Whoops, thanks Duane! I fixed the link, looks like I must have spaced when writing it out.

Blues said...

Hi Rob,

These are good articles, but could you explain how to do the math without R? ie, if I wanted to do the calculations on paper, or write this in javascript, what are the formulae I'd use, and what's the logic behind them?

I currently use the following to get a 95% confidence interval:

1.96 σ/√n

Where n is the sample size and sigma is the standard deviation. I don't really understand the significance of the 1.96. It has its own wikipedia page, but a lot of it goes over my head

Thanks again for publishing all this. I actually spoke at a conference in Montreal this March about the statistics of performance measurement. My slides are here:

Feel free to critique the content.

Rob Britton said...

Hi Blues: Unfortunately the math is very hard to do without computer help. It involves taking the integral of a function that doesn't have an anti-derivative, which means you're going to need numerical approximation. Doing that by hand is extremely tedious, which is why we use computers for it!

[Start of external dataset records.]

-- ==== Sys2Proof/Laws/PerInstr.lean ====
section
/-! SUPPORT. A statement about every instruction as it is written: the format that carries it, whatever the configuration. -/

namespace Sys2Proof.Laws

open Sys2Proof

/-- The formats of spec/30_encoding.md; a bus operation has none, it is a call with operands. -/
inductive Format where
  | bus
  | bm
  | si
  | ch
  | jp
  | mi
  deriving DecidableEq, Repr

/-- The format of a request. -/
def requestFormat (r : Request) : Format :=
  match r with
  | .setChipSelect _ => .bus
  | .transferByte _ => .bus
  | .dmaWrite _ _ _ => .bus
  | .dmaRead _ _ _ => .bus
  | .pollInterrupt => .bus
  | .reset _ => .bus
  | .runBuffer _ _ => .bus
  | .mbWrite _ _ _ => .bus
  | .mbRead _ _ _ => .bus
  | .mbExecute _ _ => .bus
  | .frame _ => .bm
  | .serial _ _ => .si
  | .chunk _ _ => .ch
  | .payload _ _ _ => .jp
  | .inbound _ _ _ => .mi

/-- The format of an instruction's row in the opcode table. -/
def formatOf (i : Instr) : Format :=
  match i with
  | .backupOffsetSet _ _ _ => .bm
  | .backupWrite _ _ _ _ => .bm
  | .backupRead _ _ _ _ => .bm
  | .dmaOffsetLengthSet _ _ _ => .bm
  | .readISR _ _ _ _ => .bm
  | .writeISR _ _ _ _ => .bm
  | .readIMR _ _ _ _ => .bm
  | .writeIMR _ _ _ _ => .bm
  | .writeLANCNT _ _ _ _ => .bm
  | .serialID _ _ _ => .bm
  | .bmUnhandled _ _ _ _ _ => .bm
  | .setChipSelect _ => .bus
  | .transferByte _ => .bus
  | .dmaWrite _ _ _ => .bus
  | .dmaRead _ _ _ => .bus
  | .pollInterrupt => .bus
  | .reset _ => .bus
  | .runBuffer _ _ => .bus
  | .siReset _ => .si
  | .siCommand _ _ => .si
  | .siUnhandled _ _ => .si
  | .chJVS _ _ => .ch
  | .chCard _ => .ch
  | .chICCard _ => .ch
  | .chUnhandled _ _ => .ch
  | .jBoardID _ => .jp
  | .jCommandRev _ => .jp
  | .jJVRev _ => .jp
  | .jCommRev _ => .jp
  | .jCapabilities _ => .jp
  | .jSwitchInput _ _ _ _ => .jp
  | .jCoinInput _ _ _ => .jp
  | .jAnalogInput _ _ _ => .jp
  | .jPositionInput _ _ _ => .jp
  | .jCoinSub _ _ _ _ => .jp
  | .jDriverOutput _ _ => .jp
  | .jCoinAdd _ _ _ _ => .jp
  | .jNAMCO _ _ => .jp
  | .jReset _ _ => .jp
  | .jSetAddress _ _ => .jp
  | .jUnhandled _ _ _ => .jp
  | .mbWrite _ _ _ => .bus
  | .mbRead _ _ _ => .bus
  | .mbExecute _ _ => .bus
  | .mbGetDIMMSize _ _ => .mi
  | .mbGetStatus _ _ => .mi
  | .mbAccept _ _ _ => .mi
  | .mbBind _ _ _ => .mi
  | .mbConnect _ _ _ => .mi
  | .mbInetAddr _ _ _ => .mi
  | .mbListen _ _ _ => .mi
  | .mbRecv _ _ _ => .mi
  | .mbSend _ _ _ => .mi
  | .mbSocket _ _ _ => .mi
  | .mbSelect _ _ _ => .mi
  | .mbSetSockOpt _ _ _ => .mi
  | .mbSetTimeOuts _ _ _ => .mi
  | .mbGetLastError _ _ _ => .mi
  | .mbModifyMyIPaddr _ _ _ => .mi
  | .mbSerialInit _ _ => .mi
  | .mbUnhandled _ _ _ => .mi

/-- The encoder writes the instruction in its row's format, under every configuration. -/
def EncodingFormat.Statement (i : Instr) : Prop := ∀ c : Cfg, requestFormat (encode c i) = formatOf i

theorem EncodingFormat.backupOffsetSet (off16 : Word16) (chk : Byte) (stream : Nat) : EncodingFormat.Statement
    (.backupOffsetSet off16 chk stream) := fun _ => rfl

theorem EncodingFormat.backupWrite (d u2 chk : Byte) (stream : Nat) : EncodingFormat.Statement
    (.backupWrite d u2 chk stream) := fun _ => rfl

theorem EncodingFormat.backupRead (u1 u2 chk : Byte) (stream : Nat) : EncodingFormat.Statement
    (.backupRead u1 u2 chk stream) := fun _ => rfl

theorem EncodingFormat.dmaOffsetLengthSet (off16 : Word16) (len8 : Byte) (stream : Nat) : EncodingFormat.Statement
    (.dmaOffsetLengthSet off16 len8 stream) := fun _ => rfl

theorem EncodingFormat.readISR (u1 u2 chk : Byte) (stream : Nat) : EncodingFormat.Statement
    (.readISR u1 u2 chk stream) := fun _ => rfl

theorem EncodingFormat.writeISR (v u2 chk : Byte) (stream : Nat) : EncodingFormat.Statement
    (.writeISR v u2 chk stream) := fun _ => rfl

theorem EncodingFormat.readIMR (u1 u2 chk : Byte) (stream : Nat) : EncodingFormat.Statement
    (.readIMR u1 u2 chk stream) := fun _ => rfl

theorem EncodingFormat.writeIMR (v u2 chk : Byte) (stream : Nat) : EncodingFormat.Statement
    (.writeIMR v u2 chk stream) := fun _ => rfl

theorem EncodingFormat.writeLANCNT (a b chk : Byte) (stream : Nat) : EncodingFormat.Statement
    (.writeLANCNT a b chk stream) := fun _ => rfl

theorem EncodingFormat.serialID (u2 u3 : Byte) (stream : Nat) : EncodingFormat.Statement
    (.serialID u2 u3 stream) := fun _ => rfl

theorem EncodingFormat.bmUnhandled (op p1 p2 chk : Byte) (stream : Nat) : EncodingFormat.Statement
    (.bmUnhandled op p1 p2 chk stream) := fun _ => rfl

theorem EncodingFormat.setChipSelect (level : Bool) : EncodingFormat.Statement (.setChipSelect level) := fun _ => rfl

theorem EncodingFormat.transferByte (io : SlotInput) : EncodingFormat.Statement (.transferByte io) := fun _ => rfl

theorem EncodingFormat.dmaWrite (addr len : Nat) (gm : List Host.Cell) : EncodingFormat.Statement
    (.dmaWrite addr len gm) := fun _ => rfl

theorem EncodingFormat.dmaRead (addr len : Nat) (gm : List Host.Cell) : EncodingFormat.Statement
    (.dmaRead addr len gm) := fun _ => rfl

theorem EncodingFormat.pollInterrupt : EncodingFormat.Statement .pollInterrupt := fun _ => rfl

theorem EncodingFormat.reset (block : Block) : EncodingFormat.Statement (.reset block) := fun _ => rfl

theorem EncodingFormat.runBuffer (bytes : List Byte) (pad : PadStatus) : EncodingFormat.Statement
    (.runBuffer bytes pad) := fun _ => rfl

theorem EncodingFormat.siReset (rest : List Byte) : EncodingFormat.Statement (.siReset rest) := fun _ => rfl

theorem EncodingFormat.siCommand (chunks : List Byte) (pad : PadStatus) : EncodingFormat.Statement
    (.siCommand chunks pad) := fun _ => rfl

theorem EncodingFormat.siUnhandled (op : Byte) (rest : List Byte) : EncodingFormat.Statement
    (.siUnhandled op rest) := fun _ => rfl

theorem EncodingFormat.chJVS (d : List Byte) (pad : PadStatus) : EncodingFormat.Statement (.chJVS d pad) := fun _ => rfl

theorem EncodingFormat.chCard (d : List Byte) : EncodingFormat.Statement (.chCard d) := fun _ => rfl

theorem EncodingFormat.chICCard (d : List Byte) : EncodingFormat.Statement (.chICCard d) := fun _ => rfl

theorem EncodingFormat.chUnhandled (cop : Byte) (d : List Byte) : EncodingFormat.Statement
    (.chUnhandled cop d) := fun _ => rfl

theorem EncodingFormat.jBoardID (node : Byte) : EncodingFormat.Statement (.jBoardID node) := fun _ => rfl

theorem EncodingFormat.jCommandRev (node : Byte) : EncodingFormat.Statement (.jCommandRev node) := fun _ => rfl

theorem EncodingFormat.jJVRev (node : Byte) : EncodingFormat.Statement (.jJVRev node) := fun _ => rfl

theorem EncodingFormat.jCommRev (node : Byte) : EncodingFormat.Statement (.jCommRev node) := fun _ => rfl

theorem EncodingFormat.jCapabilities (node : Byte) : EncodingFormat.Statement (.jCapabilities node) := fun _ => rfl

theorem EncodingFormat.jSwitchInput (node players bpp : Byte) (pad : PadStatus) : EncodingFormat.Statement
    (.jSwitchInput node players bpp pad) := fun _ => rfl

theorem EncodingFormat.jCoinInput (node slots : Byte) (pad : PadStatus) : EncodingFormat.Statement
    (.jCoinInput node slots pad) := fun _ => rfl

theorem EncodingFormat.jAnalogInput (node ch : Byte) (pad : PadStatus) : EncodingFormat.Statement
    (.jAnalogInput node ch pad) := fun _ => rfl

theorem EncodingFormat.jPositionInput (node ch : Byte) (pad : PadStatus) : EncodingFormat.Statement
    (.jPositionInput node ch pad) := fun _ => rfl

theorem EncodingFormat.jCoinSub (node slot hi lo : Byte) : EncodingFormat.Statement
    (.jCoinSub node slot hi lo) := fun _ => rfl

theorem EncodingFormat.jDriverOutput (node : Byte) (d : List Byte) : EncodingFormat.Statement
    (.jDriverOutput node d) := fun _ => rfl

theorem EncodingFormat.jCoinAdd (node slot hi lo : Byte) : EncodingFormat.Statement
    (.jCoinAdd node slot hi lo) := fun _ => rfl

theorem EncodingFormat.jNAMCO (node : Byte) (tail : List Byte) : EncodingFormat.Statement
    (.jNAMCO node tail) := fun _ => rfl

theorem EncodingFormat.jReset (node magic : Byte) : EncodingFormat.Statement (.jReset node magic) := fun _ => rfl

theorem EncodingFormat.jSetAddress (node addr : Byte) : EncodingFormat.Statement (.jSetAddress node addr) := fun _ => rfl

theorem EncodingFormat.jUnhandled (node jop : Byte) (tail : List Byte) : EncodingFormat.Statement
    (.jUnhandled node jop tail) := fun _ => rfl

theorem EncodingFormat.mbWrite (w : Window) (off : Nat) (bytes : List Byte) : EncodingFormat.Statement
    (.mbWrite w off bytes) := fun _ => rfl

theorem EncodingFormat.mbRead (w : Window) (off n : Nat) : EncodingFormat.Statement (.mbRead w off n) := fun _ => rfl

theorem EncodingFormat.mbExecute (w : Window) (sock : Option (Vector Byte 28)) : EncodingFormat.Statement
    (.mbExecute w sock) := fun _ => rfl

theorem EncodingFormat.mbGetDIMMSize (w : Window) (rest : List Byte) : EncodingFormat.Statement
    (.mbGetDIMMSize w rest) := fun _ => rfl

theorem EncodingFormat.mbGetStatus (w : Window) (rest : List Byte) : EncodingFormat.Statement
    (.mbGetStatus w rest) := fun _ => rfl

theorem EncodingFormat.mbAccept (w : Window) (rest : List Byte) (sock : Option (Vector Byte 28)) : EncodingFormat.Statement
    (.mbAccept w rest sock) := fun _ => rfl

theorem EncodingFormat.mbBind (w : Window) (rest : List Byte) (sock : Option (Vector Byte 28)) : EncodingFormat.Statement
    (.mbBind w rest sock) := fun _ => rfl

theorem EncodingFormat.mbConnect (w : Window) (rest : List Byte) (sock : Option (Vector Byte 28)) : EncodingFormat.Statement
    (.mbConnect w rest sock) := fun _ => rfl

theorem EncodingFormat.mbInetAddr (w : Window) (rest : List Byte) (sock : Option (Vector Byte 28)) : EncodingFormat.Statement
    (.mbInetAddr w rest sock) := fun _ => rfl

theorem EncodingFormat.mbListen (w : Window) (rest : List Byte) (sock : Option (Vector Byte 28)) : EncodingFormat.Statement
    (.mbListen w rest sock) := fun _ => rfl

theorem EncodingFormat.mbRecv (w : Window) (rest : List Byte) (sock : Option (Vector Byte 28)) : EncodingFormat.Statement
    (.mbRecv w rest sock) := fun _ => rfl

theorem EncodingFormat.mbSend (w : Window) (rest : List Byte) (sock : Option (Vector Byte 28)) : EncodingFormat.Statement
    (.mbSend w rest sock) := fun _ => rfl

theorem EncodingFormat.mbSocket (w : Window) (rest : List Byte) (sock : Option (Vector Byte 28)) : EncodingFormat.Statement
    (.mbSocket w rest sock) := fun _ => rfl

theorem EncodingFormat.mbSelect (w : Window) (rest : List Byte) (sock : Option (Vector Byte 28)) : EncodingFormat.Statement
    (.mbSelect w rest sock) := fun _ => rfl

theorem EncodingFormat.mbSetSockOpt (w : Window) (rest : List Byte) (sock : Option (Vector Byte 28)) : EncodingFormat.Statement
    (.mbSetSockOpt w rest sock) := fun _ => rfl

theorem EncodingFormat.mbSetTimeOuts (w : Window) (rest : List Byte) (sock : Option (Vector Byte 28)) : EncodingFormat.Statement
    (.mbSetTimeOuts w rest sock) := fun _ => rfl

theorem EncodingFormat.mbGetLastError (w : Window) (rest : List Byte) (sock : Option (Vector Byte 28)) : EncodingFormat.Statement
    (.mbGetLastError w rest sock) := fun _ => rfl

theorem EncodingFormat.mbModifyMyIPaddr (w : Window) (rest : List Byte) (sock : Option (Vector Byte 28)) : EncodingFormat.Statement
    (.mbModifyMyIPaddr w rest sock) := fun _ => rfl

theorem EncodingFormat.mbSerialInit (w : Window) (rest : List Byte) : EncodingFormat.Statement
    (.mbSerialInit w rest) := fun _ => rfl

theorem EncodingFormat.mbUnhandled (w : Window) (code : Word16) (rest : List Byte) : EncodingFormat.Statement
    (.mbUnhandled w code rest) := fun _ => rfl

end Sys2Proof.Laws
end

Where does the 1.96 come from? Well, the area under the standard normal distribution (the bell curve with a mean of 0, and a standard deviation of 1) from -1.96 to 1.96 is equal to 0.95, which is the confidence level we want. In general if you want C% confidence, then you need to choose your critical point c (in the case of 95% confidence and the normal distribution c = 1.96) such that the area under the curve between -c and c is equal to C - I think this would be easier to show using a picture, but I'm not sure how to add a picture in a comment.

Intuitively, this means that if the population mean is zero and the standard deviation is σ/√n, then 95% of the time when we take a random sample, the sample average will fall between -1.96 * σ/√n and 1.96 * σ/√n. Therefore it is a low probability that when you take a sample it will be outside that range.

To do this via code, you'd need to do an approximation. You can see the Wikipedia article about this here which talks about how you approximate the area under a function using code. What you'd do is use the function for the normal distribution (the formula is 1/sqrt(2*pi) * exp(-x^2/2) ) and find a number c such that the area between -c and c under this function is equal to 0.95 (or since this is symmetric you can go from 0 to c and use 0.475 as your area). This would be an iterative procedure, you'd take an initial guess of c and then each iteration improve it so that the area under the curve between 0 and c would get closer and closer to 0.475 and quit when you get close enough.

Finally a small note, using 1.96 only works if you know what the population standard deviation σ is. If this is not the case you use the sample standard deviation s and you'd follow the t-distribution. Fortunately though for sample sizes greater than 30 or so the t-distribution is close enough to the normal distribution for you to use 1.96 regardless. It's just if your sample size is small, then 1.96 is actually too small for a 95% confidence interval.

Anyway let me know if that helps, I might post another article on how to calculate these critical values.

I looked at your slides, they look good! There was nothing really there that jumped out at me that was wrong. Next time you're in Montreal giving a talk, let me know!

Blues said...

Thanks, this explains things well. For most of my data I have sample sizes larger than 100, but there are a few with really small sample sizes, so I'm guessing that I should just not bother with those.